* Work instruction:
From the entries below, copy every line holding the word "sdaDraws".

· · · ·

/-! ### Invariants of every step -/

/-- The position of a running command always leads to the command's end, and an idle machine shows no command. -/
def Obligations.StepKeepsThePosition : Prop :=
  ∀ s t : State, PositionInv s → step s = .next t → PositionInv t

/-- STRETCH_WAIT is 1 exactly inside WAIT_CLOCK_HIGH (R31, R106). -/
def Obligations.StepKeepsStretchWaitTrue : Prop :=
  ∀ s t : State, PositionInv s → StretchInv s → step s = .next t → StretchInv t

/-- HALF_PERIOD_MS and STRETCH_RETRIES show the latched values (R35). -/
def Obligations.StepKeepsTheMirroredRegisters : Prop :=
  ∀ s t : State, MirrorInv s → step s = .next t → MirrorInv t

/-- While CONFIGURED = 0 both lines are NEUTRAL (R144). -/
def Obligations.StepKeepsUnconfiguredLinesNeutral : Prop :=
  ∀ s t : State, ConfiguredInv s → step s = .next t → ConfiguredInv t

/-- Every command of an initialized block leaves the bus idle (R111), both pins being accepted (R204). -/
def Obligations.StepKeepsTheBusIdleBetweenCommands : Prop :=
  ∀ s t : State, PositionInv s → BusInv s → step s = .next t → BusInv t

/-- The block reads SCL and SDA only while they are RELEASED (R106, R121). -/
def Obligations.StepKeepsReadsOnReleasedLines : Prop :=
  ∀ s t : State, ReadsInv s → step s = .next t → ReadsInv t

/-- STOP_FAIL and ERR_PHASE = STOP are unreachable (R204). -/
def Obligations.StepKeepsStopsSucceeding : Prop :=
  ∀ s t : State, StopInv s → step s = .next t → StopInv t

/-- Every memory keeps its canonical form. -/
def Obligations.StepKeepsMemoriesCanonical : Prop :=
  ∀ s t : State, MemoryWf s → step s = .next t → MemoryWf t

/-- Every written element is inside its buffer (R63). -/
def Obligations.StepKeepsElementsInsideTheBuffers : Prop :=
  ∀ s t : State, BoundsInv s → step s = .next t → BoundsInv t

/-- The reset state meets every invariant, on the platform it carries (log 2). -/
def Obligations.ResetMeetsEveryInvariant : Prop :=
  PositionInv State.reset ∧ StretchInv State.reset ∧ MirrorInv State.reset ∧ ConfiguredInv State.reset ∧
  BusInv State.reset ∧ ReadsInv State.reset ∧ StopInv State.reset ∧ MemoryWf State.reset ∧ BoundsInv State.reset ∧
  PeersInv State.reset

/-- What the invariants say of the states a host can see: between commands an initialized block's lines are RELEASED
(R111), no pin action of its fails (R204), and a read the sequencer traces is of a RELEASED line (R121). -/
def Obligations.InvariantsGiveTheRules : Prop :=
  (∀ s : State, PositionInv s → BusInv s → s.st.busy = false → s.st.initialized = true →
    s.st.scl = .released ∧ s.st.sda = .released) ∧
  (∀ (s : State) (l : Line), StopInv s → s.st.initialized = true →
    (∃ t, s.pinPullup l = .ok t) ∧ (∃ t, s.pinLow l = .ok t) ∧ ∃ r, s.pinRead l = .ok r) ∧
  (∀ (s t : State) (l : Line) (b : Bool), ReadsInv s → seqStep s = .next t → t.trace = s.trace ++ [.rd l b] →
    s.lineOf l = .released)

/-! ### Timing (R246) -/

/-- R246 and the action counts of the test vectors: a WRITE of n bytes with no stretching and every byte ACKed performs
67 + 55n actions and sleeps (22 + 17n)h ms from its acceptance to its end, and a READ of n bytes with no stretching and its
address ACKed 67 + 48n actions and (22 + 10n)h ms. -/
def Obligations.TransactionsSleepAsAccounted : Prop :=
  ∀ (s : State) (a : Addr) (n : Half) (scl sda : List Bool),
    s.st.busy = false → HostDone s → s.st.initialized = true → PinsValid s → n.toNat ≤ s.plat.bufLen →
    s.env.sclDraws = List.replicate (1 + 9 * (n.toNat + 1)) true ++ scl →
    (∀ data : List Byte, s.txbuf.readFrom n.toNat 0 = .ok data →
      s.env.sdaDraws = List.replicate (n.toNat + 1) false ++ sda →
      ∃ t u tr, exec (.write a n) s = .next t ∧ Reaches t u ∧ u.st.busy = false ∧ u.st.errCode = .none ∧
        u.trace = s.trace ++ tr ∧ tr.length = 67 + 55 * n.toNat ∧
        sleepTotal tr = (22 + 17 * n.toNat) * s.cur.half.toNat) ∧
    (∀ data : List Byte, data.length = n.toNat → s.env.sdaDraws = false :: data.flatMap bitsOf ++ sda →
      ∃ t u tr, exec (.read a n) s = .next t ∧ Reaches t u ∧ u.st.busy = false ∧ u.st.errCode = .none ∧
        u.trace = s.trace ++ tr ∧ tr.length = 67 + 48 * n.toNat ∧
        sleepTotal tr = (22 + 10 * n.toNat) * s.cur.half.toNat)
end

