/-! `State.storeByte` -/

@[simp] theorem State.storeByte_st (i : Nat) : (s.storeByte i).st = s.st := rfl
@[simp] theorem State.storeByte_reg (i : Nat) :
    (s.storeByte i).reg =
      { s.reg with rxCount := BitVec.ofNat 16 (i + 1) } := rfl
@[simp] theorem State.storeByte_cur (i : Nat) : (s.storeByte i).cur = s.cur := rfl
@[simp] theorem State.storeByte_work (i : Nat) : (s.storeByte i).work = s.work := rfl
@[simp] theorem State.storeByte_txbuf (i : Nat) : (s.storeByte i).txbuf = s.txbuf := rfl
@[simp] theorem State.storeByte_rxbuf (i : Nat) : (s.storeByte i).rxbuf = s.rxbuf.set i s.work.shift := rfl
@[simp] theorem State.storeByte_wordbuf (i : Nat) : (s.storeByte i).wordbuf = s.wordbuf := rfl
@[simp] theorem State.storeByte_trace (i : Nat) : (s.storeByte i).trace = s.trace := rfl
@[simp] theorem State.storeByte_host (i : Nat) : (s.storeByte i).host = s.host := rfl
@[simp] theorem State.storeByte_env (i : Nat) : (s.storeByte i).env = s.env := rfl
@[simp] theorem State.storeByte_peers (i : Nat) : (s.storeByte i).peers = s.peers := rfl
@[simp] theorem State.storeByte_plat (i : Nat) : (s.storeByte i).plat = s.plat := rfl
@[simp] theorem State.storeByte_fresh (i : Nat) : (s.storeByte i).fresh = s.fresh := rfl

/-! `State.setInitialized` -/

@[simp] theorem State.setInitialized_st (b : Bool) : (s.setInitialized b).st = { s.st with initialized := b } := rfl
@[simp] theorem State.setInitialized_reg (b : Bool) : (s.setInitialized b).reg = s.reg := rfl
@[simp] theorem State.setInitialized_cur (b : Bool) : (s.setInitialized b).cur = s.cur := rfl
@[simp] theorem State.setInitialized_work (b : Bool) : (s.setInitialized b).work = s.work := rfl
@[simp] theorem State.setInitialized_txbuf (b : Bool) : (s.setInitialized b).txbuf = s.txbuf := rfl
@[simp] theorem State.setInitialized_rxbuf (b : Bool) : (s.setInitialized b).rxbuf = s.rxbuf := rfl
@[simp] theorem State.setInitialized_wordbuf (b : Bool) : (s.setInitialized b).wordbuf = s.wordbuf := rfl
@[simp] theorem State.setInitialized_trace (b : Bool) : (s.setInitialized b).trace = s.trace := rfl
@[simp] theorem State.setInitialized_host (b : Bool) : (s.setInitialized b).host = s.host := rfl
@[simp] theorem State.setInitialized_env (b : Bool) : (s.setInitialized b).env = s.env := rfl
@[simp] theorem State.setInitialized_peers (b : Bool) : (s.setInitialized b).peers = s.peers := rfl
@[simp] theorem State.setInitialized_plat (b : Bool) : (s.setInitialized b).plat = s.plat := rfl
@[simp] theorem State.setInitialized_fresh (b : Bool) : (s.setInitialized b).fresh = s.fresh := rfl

· · · ·

* Answer box:
      s.env.sdaDraws = List.replicate (n.toNat + 1) false ++ sda →
    (∀ data : List Byte, data.length = n.toNat → s.env.sdaDraws = false :: data.flatMap bitsOf ++ sda →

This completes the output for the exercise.